Djibouti discloses this story of ages, of deep time and shallow time, in at least three shrewd features.  They strike the eye everywhere.  In a desert, they feel like archaeology, like design.  Those features are salt and lava and stones.  I suspect they are all legible, and I have the weird hope of a reader, the rage to see cities in rocks, to feel myself not yet annihilated.  Beauty, says Rilke: nothing but the beginning of terror.  

*

The salt of the earth in Djibouti is fact.  It exudes, says an erudite friend, from the dirt.  It eats metal, it explodes concrete.  It lacks beauty, it mocks human endeavor.  My guide to Lake Assal explained: It is very lonely.  Small, barren, hypersaline Djibouti, anchored in its only mineral.  

Salt has a story.  Viewing the salt at Lake Assal is a destination in Djibouti, marked with road signs, a pilgrimage from the capital.  Getting there is a few hours’ drive that descends 500 feet to Africa’s lowest point.  In Djibouti, every road to the salt has a story too.  Leaving the capital, jolting along with tractor-trailers bound for Ethiopia, we run parallel to the unfinished highway donated by the IMF.  But this old road, says my guide, was built by the French, and now he’s flooring it, with prisoner labor.  Or, turning northwest, here is a road donated by the sultan.  And then closer to the lake, the Chinese gave this road when they built the factory.  At the rest stops before reaching Assal, we pause to appreciate distant canyons.  In the parking lot, from the back of a truck, there’s a brisk trade in palm wine.  The heat and sunlight are already relentless.  

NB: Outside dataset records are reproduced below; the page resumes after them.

/-- An instruction that ends with STAT other than AOK keeps PC (R26). -/
theorem exec_pc_of_stat_ne_AOK {i : Instr} {s t : State} (hwf : i.wf = true) (h : exec i s = .next t)
    (hstat : t.stat ≠ .AOK) : t.pc = s.pc :=
  (newPcOfEveryInstruction i s t hwf h).trans (if_neg hstat)

/-- A step that leaves AOK changes STAT alone, or is a Memory-phase ADR of the instruction at PC (R236, R237). -/
theorem step_fault_cases {s t : State} (h : step s = .next t) (hstat : t.stat ≠ .AOK) :
    t = s.raise t.stat ∨ (s.running ∧ t.stat = .ADR ∧ ∃ i, s.fetch = .ok i ∧ exec i s = .next t) := by
  obtain ⟨hrun, ⟨i, hf, hx⟩ | ⟨e, -, rfl⟩⟩ := step_cases h
  · obtain ⟨-, rfl⟩ | ⟨-, rfl⟩ | haok | hadr := exec_stat_cases hrun hx
    · exact .inl rfl
    · exact .inl rfl
    · exact absurd haok hstat
    · exact .inr ⟨hrun, hadr, i, hf, hx⟩
  · exact .inl rfl

/-- Settles O19: a Memory-phase ADR keeps PC, flags and memory, and its instruction writes only its registers. -/
theorem faultsArePreciseInPcFlagsAndMemory : Obligations.FaultsArePreciseInPcFlagsAndMemory := by
  intro s t h hstat
  obtain ht | ⟨hrun, hadr, i, hf, hx⟩ := step_fault_cases h hstat
  · rw [ht]
    exact ⟨rfl, rfl, rfl, .inl rfl⟩
  · obtain ⟨hwf, hat⟩ := State.at_of_fetch hf
    obtain ⟨a, ha, -⟩ := (exec_stat_eq_ADR hrun hx).1 hadr
    exact ⟨exec_pc_of_stat_ne_AOK hwf hx hstat, exec_cc_of_ADR hrun hx hadr, exec_mem_of_ADR hrun hx hadr,
      .inr ⟨hadr, i, hwf, hat, Option.isSome_of_mem ha, exec_sameRegsExcept hx⟩⟩

/-! ### The step is total while the machine runs (R122) -/

/-- Every instruction answers a next state. -/
theorem exec_total (i : Instr) (s : State) : ∃ t, exec i s = .next t := by
  cases i <;> exact ⟨_, rfl⟩

theorem step_total {s : State} (hrun : s.running) : ∃ t, step s = .next t := by
  cases hf : s.fetch with
  | ok i =>
    rw [step_of_fetch_ok hrun hf]
    exact exec_total i s
  | error e => exact ⟨_, step_of_fetch_error hrun hf⟩

/-- A run that starts inside memory shows ADR only with PC inside memory: the loop leaves before it steps outside. -/
theorem pcInside_of_mem_loop {fuel : Nat} {s t : State} (hrun : s.running) (hin : s.pcInside)
    (h : t ∈ loop fuel s) (hadr : t.stat = .ADR) : t.pcInside := by
  induction fuel generalizing s with
  | zero => cases h
  | succ fuel ih =>
    obtain ⟨u, hu⟩ := step_total hrun
    rw [loop_succ_of_next fuel hu, List.mem_cons] at h
    obtain rfl | h := h
    · have hstat : t.stat ≠ .AOK := by
        rw [hadr]
        decide
      obtain ⟨hpc, -⟩ := faultsArePreciseInPcFlagsAndMemory s t hu hstat
      rwa [State.pcInside, hpc]
    · split_ifs at h with hstop
      · cases h
      · obtain ⟨hurun, huin⟩ := State.stopped_eq_false.1 (Bool.eq_false_iff.2 hstop)
        exact ih hurun huin h

/-- Settles O13: Fetch fails outside memory, and a run from reset starts inside. -/
theorem stepIsTotalWhileRunning : Obligations.StepIsTotalWhileRunning := by
  refine ⟨fun _ => step_total, fun s hrun hout => ?_, fun fuel image t h hadr => ?_⟩
  · obtain ⟨hin, -⟩ | ⟨-, hf⟩ := s.fetch_cases
    · exact absurd hin hout
    · exact step_of_fetch_error hrun hf
  · have hrun : (State.boot image).running := rfl
    rw [run, State.raise_AOK_of_AOK hrun] at h
    exact pcInside_of_mem_loop hrun (Nat.two_pow_pos 16) h hadr

end Machine
end Sys2Proof
end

Everyone has suspicions about salt.  Salt is never a tool of diplomacy.  Control of the salt trade by Djibouti’s Afars caused perpetual clan squabbling over routes and prices.  The Afars named the lake Assal, which means honey, their joke on a world of drought.  Salt was not sacred, either, and it was traded sometimes for slaves.  

Today for Afars, the suspicions are about what China is doing with salt.  China built the Assal factory and the road in 2015, and since then the quiet extraction, Chinese officials have told locals, is for making bath salts.  But Afars suspect, based on the laden trucks that leave the refinery each day, that something more precious is involved, possibly lithium.  Afars are by reputation ungenerous in sharing their suspicions to strangers, like a caravan that does not declare its cargo, and it was unexpected to hear them say it to a passing traveler.  

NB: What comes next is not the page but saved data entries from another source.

theorem State.every_keptOrReset (hreset : trueAtReset P s.capMax) (h : s.every P) (hst : keptOrReset s t) :
    t.every P := by
  obtain ⟨-, hsame | hrst⟩ := hst
  · intro u x hx
    exact h u x (hsame u ▸ hx)
  · intro u x hx
    rw [hrst u] at hx
    exact List.eq_of_mem_replicate hx ▸ hreset u

/-- A command keeps a property that the local rules keep. -/
theorem execWith_every (hrules : keptByRules exp pow rom P s.capMax) (h : s.every P) {i : Instr}
    (hexec : execWith exp pow rom i s = .next t) : t.every P ∧ t.capMax = s.capMax := by
  rw [execWith_eq_perform] at hexec
  refine ⟨?_, (perform_counts hexec).2⟩
  obtain rfl | ⟨st, rfl⟩ | ⟨x, x', r, noise, hx, hdone, rfl⟩ := perform_cases hexec
  · exact h
  · exact State.every_respond h fZero st
  · apply State.every_respond
    have hx' : P (unitOf i) x' := hrules i s.shared x x' rfl (h _ x (List.mem_of_getElem? hx)) ⟨r, noise, hdone⟩
    intro u y hy
    rw [UnitKind.units_ports] at hy
    by_cases hu : u = unitOf i
    · subst hu
      rw [UnitKind.units_set_same] at hy
      obtain hy | rfl := List.mem_or_eq_of_mem_set hy
      · exact h _ y hy
      · exact hx'
    · rw [UnitKind.set, UnitKind.units_put_other hu] at hy
      exact h u y hy

/-- A step keeps a property that the reset values have and the local rules keep. -/
theorem stepWith_every (hreset : trueAtReset P s.capMax) (hrules : keptByRules exp pow rom P s.capMax) (h : s.every P)
    (hstep : stepWith exp pow rom s = .next t) : t.every P ∧ t.capMax = s.capMax := by
  obtain ⟨v, hpoll, hv⟩ := s.poll_keptOrReset
  have hevery := State.every_keptOrReset hreset h hv
  have hcap := hv.1
  rw [stepWith] at hstep
  obtain hpoll | ⟨c, hpoll⟩ := hpoll
  · rw [State.advance_settled hpoll] at hstep
    injection hstep with hstep
    exact hstep ▸ ⟨hevery, hcap⟩
  · cases hdecode : decode c with
    | ok i =>
      rw [State.advance_run hpoll hdecode] at hstep
      obtain ⟨ht, htcap⟩ := execWith_every (hcap ▸ hrules) hevery hstep
      exact ⟨ht, htcap.trans hcap⟩
    | illegal err =>
      rw [State.advance_illegal hpoll hdecode] at hstep
      rw [State.cfgError_eq_next.1 hstep]
      exact ⟨State.every_respond hevery _ _, hcap⟩

theorem step_every (hreset : trueAtReset P s.capMax) (hrules : keptByRules fexp fpow romRead P s.capMax)
    (h : s.every P) (hstep : step s = .next t) : t.every P ∧ t.capMax = s.capMax :=
  stepWith_every hreset hrules h ((stepWith_default s).trans hstep)

/-- Every step gives a next state. -/
theorem step_next (s : State) : ∃ t, step s = .next t := by
  obtain ⟨v, hpoll | ⟨c, hpoll⟩, -⟩ := s.poll_keptOrReset
  · exact ⟨v, State.advance_settled hpoll exec⟩
  · cases hdecode : decode c with
    | ok i =>
      rw [step, State.advance_run hpoll hdecode, exec_eq_perform]
      exact perform_next _ _ _ v
    | illegal err =>
      rw [step, State.advance_illegal hpoll hdecode]
      exact ⟨_, rfl⟩

/-- After reset every unit has a property that the reset values have. -/
theorem State.initial_every {b : Build} (hreset : trueAtReset P b.capMax) : (State.initial b).every P := by
  intro u x hx
  have hu := hreset u
  cases u <;> exact List.eq_of_mem_replicate hx ▸ hu

end Sys2Proof.Machine
end

section
/-! The registers stay in range (spec/10_state.md R24, R29, R31; spec/41_phasor.md R102; spec/43_filter_stages.md R124;
spec/45_karplus_strong.md R153): what the local rules store, and so what every step and every run keeps. -/

namespace Sys2Proof.Machine

/-! ### Values that are not negative -/

theorem fKey_of_nonneg {a : F} (h0 : fLe fZero a = true) : fKey a = fMag a := by
  obtain ⟨hsign | hzero, -⟩ := fZero_fLe_iff.1 h0
  · simp [fKey, hsign]
  · simp [fKey, hzero]

theorem fKey_le_fMag (a : F) : fKey a ≤ fMag a := by
  unfold fKey; split <;> omega

/-- A value that is not negative and below another is finite. -/
theorem finite_of_fLt {a b : F} (h0 : fLe fZero a = true) (h : fLt a b = true) : fIsFinite a = true := by
  have hb := (fIsNaN_false_iff b).1 (not_nan_of_fLe (fLe_of_fLt h)).2
  have hkey := fKey_le_fMag b
  simp only [fLt, Bool.and_eq_true, decide_eq_true_eq, fKey_of_nonneg h0] at h
  rw [fIsFinite_iff]
  omega

/-- A value that is not negative and at most a finite one is finite. -/
theorem finite_of_fLe {a b : F} (h0 : fLe fZero a = true) (hb : fIsFinite b = true) (h : fLe a b = true) :
    fIsFinite a = true := by
  have hkey := fKey_le_fMag b
  simp only [fLe, Bool.and_eq_true, decide_eq_true_eq, fKey_of_nonneg h0] at h
  rw [fIsFinite_iff] at hb ⊢
  omega

/-- A value that is not negative, in units. -/
theorem fUnits_eq_magUnits {a : F} (h0 : fLe fZero a = true) : fUnits a = magUnits (fMag a) := by
  obtain ⟨hsign | hzero, -⟩ := fZero_fLe_iff.1 h0
  · simp [fUnits, hsign]
  · rw [hzero, (fUnits_eq_zero a).2 (by simp [fIsZero, hzero])]; rfl

/-- A positive value has a magnitude above 0 in units. -/
theorem magUnits_pos {a : F} (h : fLt fZero a = true) : 0 < magUnits (fMag a) := by
  obtain ⟨-, hpos, -⟩ := fZero_fLt_iff.1 h
  exact Nat.pos_of_ne_zero (mt magUnits_eq_zero.1 hpos.ne')

theorem fLe_trans {a b c : F} (hab : fLe a b = true) (hbc : fLe b c = true) : fLe a c = true := by
  simp only [fLe, Bool.and_eq_true, decide_eq_true_eq] at hab hbc ⊢
  exact ⟨⟨hab.1.1, hbc.1.2⟩, hab.2.trans hbc.2⟩

/-- A rate is a positive finite value, or `+inf`. -/
theorem finite_or_inf {b : F} (hb : fLt fZero b = true) : fIsFinite b = true ∨ fIsInf b = true := by
  obtain ⟨-, -, hle⟩ := fZero_fLt_iff.1 hb
  rw [fIsFinite_iff]
  simp only [fIsInf, decide_eq_true_eq]
  omega

/-- Rounding a sign with a magnitude keeps an upper bound that is not negative. -/
theorem fPack_roundMag_fLe (neg : Bool) {n d : Nat} {c : F} (hd : 0 < d) (hc : fLe fZero c = true)
    (h : n ≤ magUnits (fMag c) * d) : fLe (fPack neg (roundMag n d)) c = true := by
  obtain ⟨-, hcnan⟩ := not_nan_of_fLe hc
  have hcinf := (fIsNaN_false_iff c).1 hcnan
  have hle := magUnits_le_iff.2 (roundMag_le hd hcinf h)
  have hnan : fIsNaN (fPack neg (roundMag n d)) = false := by
    rw [fIsNaN_false_iff, fMag_pack_roundMag]; exact roundMag_le_infMag n d
  rw [fLe_iff_units hnan hcnan, fUnits_eq_magUnits hc, fUnits_pack neg ((roundMag_le_infMag n d).trans_lt infMag_lt)]
  split <;> omega

/-! ### Increments below Nyquist (R100, R102) -/

/-- A value below the rounded half of a rate is at most the half itself. -/
theorem two_mul_le_of_fLt_half {q : Draw} {a b : F} (ha : fLe fZero a = true) (hb : fLt fZero b = true)
    (hfin : fIsFinite b = true) (h : fLt a (fMul q b fHalf) = true) :
    2 * magUnits (fMag a) ≤ magUnits (fMag b) := by
  by_contra hc
  obtain ⟨hbsign, -⟩ := fZero_fLt_iff.1 hb
  have hhalf : magUnits (fMag fHalf) = 2 ^ 148 := by decide
  have hle : fLe (fMul q b fHalf) a = true := by
    rw [fMul_finite q hfin (by decide), hhalf]
    exact fPack_roundMag_fLe _ (by decide) ha (by omega)
  have hnan := not_nan_of_fLe hle
  rw [fLt_iff_units hnan.2 hnan.1] at h
  rw [fLe_iff_units hnan.1 hnan.2] at hle
  omega

/-- The quotient of an accepted frequency by its rate lies in `[+0, HALF]`. -/
theorem increment_mem {q : Draw} {a b : F} (q' : Draw) (hb : rateAccepted b = true)
    (ha : frequencyAccepted q a b = true) : fLe fZero (fDiv q' a b) = true ∧ fLe (fDiv q' a b) fHalf = true := by
  obtain ⟨ha0, hlt⟩ := Bool.and_eq_true_iff.1 ha
  have hb : fLt fZero b = true := hb
  have hafin := finite_of_fLt ha0 hlt
  refine ⟨fZero_fLe_fDiv q' hafin ha0 hb, ?_⟩
  have hbpos := magUnits_pos hb
  have hbzero : fIsZero b = false := by
    have := (fZero_fLt_iff.1 hb).2.1
    simp only [fIsZero, decide_eq_false_iff_not]; omega
  rcases finite_or_inf hb with hbfin | hbinf
  · have hhalf : magUnits (fMag fHalf) = 2 ^ 148 := by decide
    have := two_mul_le_of_fLt_half ha0 hb hbfin hlt
    rw [fDiv_finite q' hafin hbfin hbzero]
    exact fPack_roundMag_fLe _ hbpos (by decide) (by rw [hhalf]; omega)
  · have hbnan := (not_nan_of_fLe (fLe_of_fLt hb)).2
    simp only [fDiv, not_nan_of_finite hafin, not_inf_of_finite hafin, hbnan, hbzero, hbinf, Bool.or_self,
      Bool.false_and, Bool.and_false, Bool.false_eq_true, if_false, if_true]
    cases fSign a != fSign b <;> decide

/-- The sum of a phase and an increment in range lies in `[+0, 3/2]`. -/
theorem phase_sum_mem (q : Draw) {p : Phasor} (h : p.inRange) :
    fLe fZero (fAdd q p.value p.increment) = true ∧ fLe (fAdd q p.value p.increment) 0x3FC00000#32 = true := by
  obtain ⟨hinc0, hinc1, hval0, hval1⟩ := h
  have hinc := finite_of_fLe hinc0 (by decide) hinc1
  have hval := finite_of_fLt hval0 hval1
  have hhalf : fUnits fHalf = 2 ^ 148 := by decide
  have hsum : fUnits 0x3FC00000#32 = 3 * 2 ^ 148 := by decide
  rw [fLe_iff_units (by decide) (not_nan_of_finite hinc), fUnits_fZero] at hinc0
  rw [fLe_iff_units (not_nan_of_finite hinc) (by decide), hhalf] at hinc1
  rw [fLe_iff_units (by decide) (not_nan_of_finite hval), fUnits_fZero] at hval0
  rw [fLt_iff_units (not_nan_of_finite hval) (by decide), fUnits_fOne] at hval1
  exact ⟨le_fAdd q hval hinc (by decide) (by rw [fUnits_fZero]; omega),
    fAdd_le q hval hinc (by decide) (by rw [hsum]; omega)⟩

/-- A phase in range advances to one in range: below `ONE` it stays, and the wrap is exact (R101). -/
theorem phaseAdvance_mem (q : Draw) {p : Phasor} (h : p.inRange) :
    fLe fZero (phaseAdvance q p) = true ∧ fLt (phaseAdvance q p) fOne = true := by
  obtain ⟨h0, h1⟩ := phase_sum_mem (q.sub 0) h
  unfold phaseAdvance
  dsimp only
  generalize fAdd (q.sub 0) p.value p.increment = v at h0 h1 ⊢
  have hnan := (not_nan_of_fLe h0).2
  rw [fLe_iff_units hnan (by decide), show fUnits 0x3FC00000#32 = 3 * 2 ^ 148 by decide] at h1
  split
  next hone =>
    have htwo : fLt v 0x40000000#32 = true := by
      rw [fLt_iff_units hnan (by decide), show fUnits 0x40000000#32 = 2 * 2 ^ 149 by decide]; omega
    obtain ⟨hunits, hfin⟩ := phaseWrapIsExact (q.sub 1) v hone htwo
    have hdiff := not_nan_of_finite hfin
    rw [fGe, fLe_iff_units (by decide) hnan, fUnits_fOne] at hone
    rw [fLe_iff_units (by decide) hdiff, fLt_iff_units hdiff (by decide), hunits, fUnits_fZero, fUnits_fOne]
    omega
  next hone =>
    rw [fGe, fLe_iff_units (by decide) hnan, not_le] at hone
    exact ⟨h0, (fLt_iff_units hnan (by decide)).2 hone⟩

/-! ### The registers of a voice (R152, R153) -/

theorem zeroOrPositive_iff {x : F} : zeroOrPositive x ↔ fSign x = false ∧ fIsFinite x = true := by
  constructor
  · rintro (rfl | ⟨hpos, hfin⟩)
    · decide
    · exact ⟨(fZero_fLt_iff.1 hpos).1, hfin⟩
  · rintro ⟨hsign, hfin⟩
    have hlt := (fIsFinite_iff x).1 hfin
    rcases Nat.eq_zero_or_pos (fMag x) with hzero | hpos
    · left; rw [← fPack_of_sign hsign, hzero]; rfl
    · exact .inr ⟨fZero_fLt_iff.2 ⟨hsign, hpos, hlt.le⟩, hfin⟩

theorem zeroOrPositive_fZero : zeroOrPositive fZero := .inl rfl

/-- A product of a voice's registers that is below a bound for one draw is in range for every draw. -/
theorem delay_mem {q : Draw} {a b c : F} (ha : zeroOrPositive a) (hb : zeroOrPositive b)
    (h : fLt (fMul q a b) c = true) (q' : Draw) :
    fIsFinite (fMul q' a b) = true ∧ fLe fZero (fMul q' a b) = true ∧ fLt (fMul q' a b) c = true := by
  obtain ⟨hasign, hafin⟩ := zeroOrPositive_iff.1 ha
  obtain ⟨hbsign, hbfin⟩ := zeroOrPositive_iff.1 hb
  have h0 := fZero_fLe_fMul q' hafin hasign hbfin
    (fZero_fLe_iff.2 ⟨.inl hbsign, ((fIsFinite_iff b).1 hbfin).le⟩)
  have hlt : fLt (fMul q' a b) c = true := by rwa [fMul_finite q' hafin hbfin, ← fMul_finite q hafin hbfin]
  exact ⟨finite_of_fLt h0 hlt, h0, hlt⟩

theorem fMul_fZero_right (q : Draw) {a : F} (ha : zeroOrPositive a) : fMul q a fZero = fZero := by
  obtain ⟨hsign, hfin⟩ := zeroOrPositive_iff.1 ha
  have hzero : magUnits (fMag fZero) = 0 := by decide
  rw [fMul_finite q hfin (by decide), hsign, hzero, Nat.mul_zero, roundMag_zero_left]
  rfl

theorem toF_notNaN (n : Nat) : fIsNaN (toF n) = false := by
  unfold toF fOfInt
  split
  · decide
  · exact fOfUnits_notNaN _

/-- A value that `F` holds and that is at most `n` is at most `toF(n)`. -/
theorem fUnits_le_toF {c : F} (hc : fIsNaN c = false) {n : Nat} (h : fUnits c ≤ n * 2 ^ 149) :
    fUnits c ≤ fUnits (toF n) := by
  unfold toF fOfInt
  split
  next hn => rw [fUnits_fZero]; rwa [hn, Int.zero_mul] at h
  next => exact le_fOfUnits hc h

/-- A capacity is positive. -/
theorem toF_pos {n : Nat} (h : 1 ≤ n) : fLt fZero (toF n) = true := by
  have hle := fUnits_le_toF (c := fOne) (by decide) (n := n) (by rw [fUnits_fOne]; omega)
  rw [fUnits_fOne] at hle
  rw [fLt_iff_units (by decide) (toF_notNaN n), fUnits_fZero]
  omega

/-- A voice with no delay and no gain is in range: after reset, and after `KS.CONFIG`. -/
theorem silentVoice_inRange {sr : F} {line : DelayLine} (hsr : zeroOrPositive sr) (hcap : 1 ≤ line.capacity) :
    (⟨sr, fZero, fZero, fZero, fZero, line⟩ : Voice).inRange := by
  have hdelay : fLt (fMul ⟨0, []⟩ sr fZero) (toF line.capacity) = true := by
    rw [fMul_fZero_right _ hsr]; exact toF_pos hcap
  exact ⟨hsr, zeroOrPositive_fZero, delay_mem hsr zeroOrPositive_fZero hdelay,
    show fLe fZero fZero = true by decide, show fLe fZero fOne = true by decide⟩

/-- The reciprocal of a positive finite value is positive: it may overflow, and is no zero. -/
theorem reciprocal_pos (q : Draw) {a : F} (ha : fLt fZero a = true) (hfin : fIsFinite a = true) :
    fLt fZero (fDiv q fOne a) = true := by
  obtain ⟨hsign, hpos, hinf⟩ := fZero_fLt_iff.1 ha
  have hzero : fIsZero a = false := by simp only [fIsZero, decide_eq_false_iff_not]; omega
  have hone : magUnits (fMag fOne) = 2 ^ 149 := by decide
  have hmag : 1 ≤ roundMag (2 ^ 149 * 2 ^ 149) (magUnits (fMag a)) := by
    refine le_roundMag (magUnits_pos ha) (by decide) ?_
    have hmin : magUnits 1 = 1 := by decide
    have hmax : magUnits infMag ≤ 2 ^ 149 * 2 ^ 149 := by decide
    rw [hmin, Nat.one_mul]
    exact (magUnits_le_iff.2 hinf).trans hmax
  rw [fDiv_finite q (by decide) hfin hzero, hone, fZero_fLt_iff, fSign_pack_roundMag, fMag_pack_roundMag, hsign]
  exact ⟨by decide, hmag, roundMag_le_infMag _ _⟩

/-- The reciprocal of what is at least `ONE` is at most `ONE`. -/
theorem reciprocal_le_one (q : Draw) {a : F} (ha : fLe fOne a = true) (hfin : fIsFinite a = true) :
    fLe (fDiv q fOne a) fOne = true := by
  have ha0 : fLe fZero a = true := fLe_trans (by decide) ha
  have hone : magUnits (fMag fOne) = 2 ^ 149 := by decide
  rw [fLe_iff_units (by decide) (not_nan_of_finite hfin), fUnits_fOne, fUnits_eq_magUnits ha0] at ha
  have hzero : fIsZero a = false := by
    rw [← Bool.not_eq_true, ← fUnits_eq_zero, fUnits_eq_magUnits ha0]; omega
  rw [fDiv_finite q (by decide) hfin hzero]
  exact fPack_roundMag_fLe _ (by omega) (by decide) (by rw [hone]; omega)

They told me that bulk salt sells for about fifty dollars a ton, but lithium carbonate is hundreds of times more valuable.  

China is said to dominate global EV battery manufacturing and to control most of the world's lithium processing.  The green transition runs on extraction.  Gentle cosmetic misdirection can disguise it.  About ten green-colored silos on a campus of several acres rise up in a low, flat landscape, hunkered on Assal’s western shore—the largest structure for miles, drawing out what locals see are massive quantities each year.  No human activity was visible that day, and my guide was wary.  He groped for a word and, with a tone of apology, declared the Chinese to be uncivil.  An Afar himself, and a natural scientist of nations, he conceded that Afars are very naïve.

I asked him for a word about Americans, and he said, Extra large.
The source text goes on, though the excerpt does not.